Quick Summary

  • What it is: A disavow file is a plain-text file you submit in Google Search Console telling Google to ignore specific backlinks when evaluating your site.
  • When to use: After buying an aged domain, if you find toxic, spammy, or manipulative links in your backlink profile that you can’t remove by contacting the site.
  • When not to use: Don’t disavow good or neutral links. Only use for links that look harmful and that you’ve already tried to remove (or can’t remove).
  • How it works: One URL or domain per line in the file; upload the file in Search Console under “Disavow links.”
  • Best practice: Audit first, remove what you can, then disavow the rest. Re-audit periodically after buying aged domains.

Disavow File: When and How to Use It

Google’s Disavow Tool lets you submit a file listing URLs or domains you want Google to ignore when assessing your backlinks. For aged domains with messy link histories, it’s a way to distance your site from toxic or spammy links you can’t get removed.

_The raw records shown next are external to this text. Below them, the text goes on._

/-- Encoding what a word decodes to clears the ignored bits and keeps the others (R81, R82). -/
theorem encodeCommand_of_decodeCommand {w : CommandWord} {cmd : Command}
    (h : decodeCommand w = .ok cmd) : encodeCommand cmd = w &&& ~~~ignoredMask (opField w) := by
  rw [and_not_ignoredMask]
  obtain ⟨hop, rfl⟩ | ⟨hop, rfl⟩ | ⟨hop, rfl⟩ | ⟨hop, rfl⟩ | ⟨hop, rfl⟩ | ⟨hop, rfl⟩ | ⟨hop, rfl⟩ :=
    decodeCommand_ok_cases h <;> rw [hop] <;> rfl

/-- The encoder writes canonical words: it gives back the word it wrote, with the ignored bits cleared. -/
theorem canonicalWord_encodeCommand (cmd : Command) : canonicalWord (encodeCommand cmd) = true := by
  have h := encodeCommand_of_decodeCommand (decodeCommand_encodeCommand cmd)
  have hcleared (m : CommandWord) (hm : encodeCommand cmd = encodeCommand cmd &&& ~~~m) :
      encodeCommand cmd &&& m = 0 := by
    rw [hm, BitVec.and_assoc, BitVec.not_and_self]
    exact BitVec.and_zero
  exact decide_eq_true (hcleared _ h)

end CanonicalForm

end Sys2Proof

namespace Sys2Proof.Machine

/-- Settles O3: `packCommand` and `packStep` keep their fields apart. -/
theorem decodeOfEncodeIsTheOperation : Obligations.DecodeOfEncodeIsTheOperation := by
  intro i
  cases i with
  | nop => exact decodeInput_encodeCommand .nop
  | settw c v => exact decodeInput_encodeCommand (.settw c v)
  | setds c v => exact decodeInput_encodeCommand (.setds c v)
  | setbl c v => exact decodeInput_encodeCommand (.setbl c v)
  | wstep c => exact decodeInput_encodeCommand (.wstep c)
  | mstep => exact decodeInput_encodeCommand .mstep
  | crclr => exact decodeInput_encodeCommand .crclr
  | reset => exact congrArg Except.ok (decodeStepWord_packStep true false 0)
  | clk valid cmd => exact congrArg Except.ok (decodeStepWord_packStep false valid cmd)
  | tick => rfl

/-- Settles O4, by the operation code of the word. -/
theorem encodeOfDecodeIsCanonical : Obligations.EncodeOfDecodeIsCanonical :=
  fun _ cmd h => ⟨encodeCommand_of_decodeCommand h, canonicalWord_encodeCommand cmd⟩

section PseudoOperations

/-- `n` steps of a channel's wave select (R112), the mode untouched. -/
theorem execAll_replicate_wstep (c : Channel) (n : Nat) (s : State) :
    ∃ t, execAll (List.replicate n (.wstep c)) s = .next t ∧
      (t.chan c).ws.val = ((s.chan c).ws.val + n) % 9 ∧ t.mode = s.mode := by
  induction n generalizing s with
  | zero =>
    have hws := (s.chan c).ws.le_last
    exact ⟨s, rfl, by omega, rfl⟩
  | succ n ih =>
    obtain ⟨t, ht, hws, hmode⟩ := ih (s.setWs c (nextWave (s.chan c).ws))
    refine ⟨t, (execAll_cons_of_next _ (exec_wstep c s)).trans ht, ?_, hmode.trans (by simp)⟩
    rw [hws, State.chan_setWs, if_pos rfl, nextWave_val]
    omega

/-- `n` steps of the mode, on its number (R135, R138). -/
theorem execAll_replicate_mstep (n : Nat) (s : State) :
    ∃ t, execAll (List.replicate n .mstep) s = .next t ∧
      t.mode.index.toNat = (s.mode.index.toNat + n) % 4 := by
  induction n generalizing s with
  | zero => exact ⟨s, rfl, (Nat.mod_eq_of_lt s.mode.index.isLt).symm⟩
  | succ n ih =>
    obtain ⟨t, ht, hmode⟩ := ih ((s.setMode (nextMode s.mode)).setBl .b (modeBase (nextMode s.mode)))
    refine ⟨t, (execAll_cons_of_next _ (exec_mstep s)).trans ht, ?_⟩
    rw [hmode, State.setBl_mode, State.setMode_mode, nextMode_index]
    omega

/-- A mode's number names it (R135). -/
theorem Mode.ofIndex_index (m : Mode) : Mode.ofIndex m.index = m := by
  cases m <;> rfl

theorem Mode.eq_of_index_toNat_eq {m m' : Mode} (h : m.index.toNat = m'.index.toNat) : m = m' := by
  rw [← Mode.ofIndex_index m, BitVec.eq_of_toNat_eq h, Mode.ofIndex_index]

end PseudoOperations

/-- Settles O54: from number 0, `n` steps lead to number `n`. -/
theorem pseudoOperationsReachTheirTarget : Obligations.PseudoOperationsReachTheirTarget := by
  refine ⟨fun c k s hws => ?_, fun m s hoff => ?_⟩
  · obtain ⟨t, ht, htws, hmode⟩ := execAll_replicate_wstep c k.val s
    refine ⟨t, ht, Fin.ext ?_, hmode⟩
    rw [htws, hws, Nat.zero_add, Nat.mod_eq_of_lt k.isLt]
  · obtain ⟨t, ht, htmode⟩ := execAll_replicate_mstep m.index.toNat s
    have hzero : s.mode.index.toNat = 0 := by rw [hoff]; rfl
    refine ⟨t, ht, Mode.eq_of_index_toNat_eq ?_⟩
    rw [htmode, hzero, Nat.zero_add, Nat.mod_eq_of_lt m.index.isLt]
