-- ==== Sys2Proof/Config.lean ====
section
/-! DEFINITION. The configuration a construction takes (00_scope.md R6). No free value is needed: the spec leaves no result of a completed transaction open. -/

namespace Sys2Proof

/-- The three parameters 00_scope.md R6 marks "configuration". `size` is the argument of `NEW`; `pageBits` and
`readAllocates` are the implementation's fixed choices (70_reset_and_hazards.md R101). -/
structure Params where
  size : Nat
  pageBits : Nat
  readAllocates : Bool
  deriving DecidableEq, Repr

/-- DESIGN CHOICE (log 9): the configuration `State.reset` is constructed with, the values 95_test_vectors.md takes
where a vector names none. Statements are made for every configuration, never for this one alone. -/
def Config.resetParams : Params := { size := 0x01000000, pageBits := 12, readAllocates := false }

end Sys2Proof
end

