-- ==== Sys2Proof/WellFormed.lean ====
section
/-! DEFINITION. When a request spells an operation, and when a configuration is legal. Every term of Instr is well-formed by its type: an AddressSpace is one of four values (40_address_space.md R74) and every 32-bit address and value is accepted (20_memory.md R35, 30_encoding.md R68). -/

namespace Sys2Proof

/-- 30_encoding.md R65: the reserved bits 7:6 are `00`. -/
def Request.resOk (r : Request) : Bool := r.cmd.extractLsb' 6 2 == 0#2

/-- 30_encoding.md R62, R66: bits 5:3 hold the function code of one of the four AddressSpace values. -/
def Request.fcOk (r : Request) : Bool :=
  [1#3, 2#3, 5#3, 6#3].contains (r.cmd.extractLsb' 3 3)

/-- 30_encoding.md R64, R67: the size field is not the reserved `11`. -/
def Request.szOk (r : Request) : Bool := r.cmd.extractLsb' 0 2 != 3#2

/-- 30_encoding.md R69: the request's command word is one of the legal ones. -/
def Request.wellFormed (r : Request) : Bool := r.resOk && r.fcOk && r.szOk

/-- 60_exceptions.md R87: a size that construction accepts. -/
def Params.sizeOk (p : Params) : Bool := 0 < p.size && p.size ≤ Machine.maxSize

/-- 00_scope.md R6: a legal `PAGE_BITS`. -/
def Params.pageBitsOk (p : Params) : Bool := p.pageBits ≤ Machine.maxPageBits

/-- 00_scope.md R6: a legal configuration. -/
def Params.wellFormed (p : Params) : Bool := p.sizeOk && p.pageBitsOk

end Sys2Proof
end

When to Use a Disavow File

Consider disavowing when:

  • You bought an aged domain and the previous backlink profile includes spam, link farms, or clearly manipulative links.
  • You’ve done a domain vetting or spam/toxicity check and found links that could cause a penalty or hold back rankings.
  • You can’t get links removed by contacting site owners (site dead, no response, or you don’t control the linking site).
  • Google has sent a manual action related to backlinks and you’ve removed what you can; the disavow file is used as part of a reconsideration request.

When not to use: Don’t disavow healthy or neutral links. Disavowing good links doesn’t help and can reduce the benefit of those links. Only disavow links you reasonably believe are harmful.

Before building a disavow file:

  • Use Ahrefs, SEMrush, or similar tools to export your backlinks and review linking domains and pages.
  • Flag domains that are clearly spam (e.g. link farms, adult, gambling, irrelevant niches, heavy exact-match anchors).
  • Check spam score and other toxicity metrics if your tool provides them.
  • Look for patterns: many links from the same low-quality network, unnatural anchor text, or links from penalized or deindexed sites.

When you buy an aged domain, run this audit early and plan to remove or disavow bad links before investing heavily in the site.

How to Create and Submit a Disavow File

  1. Format: Plain text (.txt), one URL or domain per line. Use domain:example.com to disavow all links from that domain, or full URLs to disavow specific links.
  2. Example:
    domain:spammysite.net
    https://anothersite.com/bad-page
  3. Upload: In Google Search Console, select the property (your site), go to “Disavow links,” and upload the file. Google will process it; there’s no instant “on/off” for individual links.

Google’s official guidance is to only disavow when you have a good reason (e.g. toxic links you can’t remove). They also recommend trying to remove links by contacting webmasters before disavowing.

Disavow File After Buying an Aged Domain

For aged domains, a typical workflow is:

  1. Audit the backlink profile and identify toxic or risky links.
  2. Where possible, request removal (e.g. contact the site or use “no longer available” / 404 if you control the target URL).
  3. Build a disavow file for links you can’t remove and that you consider harmful.
  4. Submit the disavow file in Search Console for the domain.
  5. Re-check the profile periodically; new bad links can appear (e.g. negative SEO), so you may need to update and resubmit the disavow file.
Tip: Keep a copy of your disavow file and document why you added each entry. If you need to submit a reconsideration request later, you can show you’ve identified and disavowed problematic links. Don’t disavow your entire backlink profile—only the links that are clearly toxic or manipulative.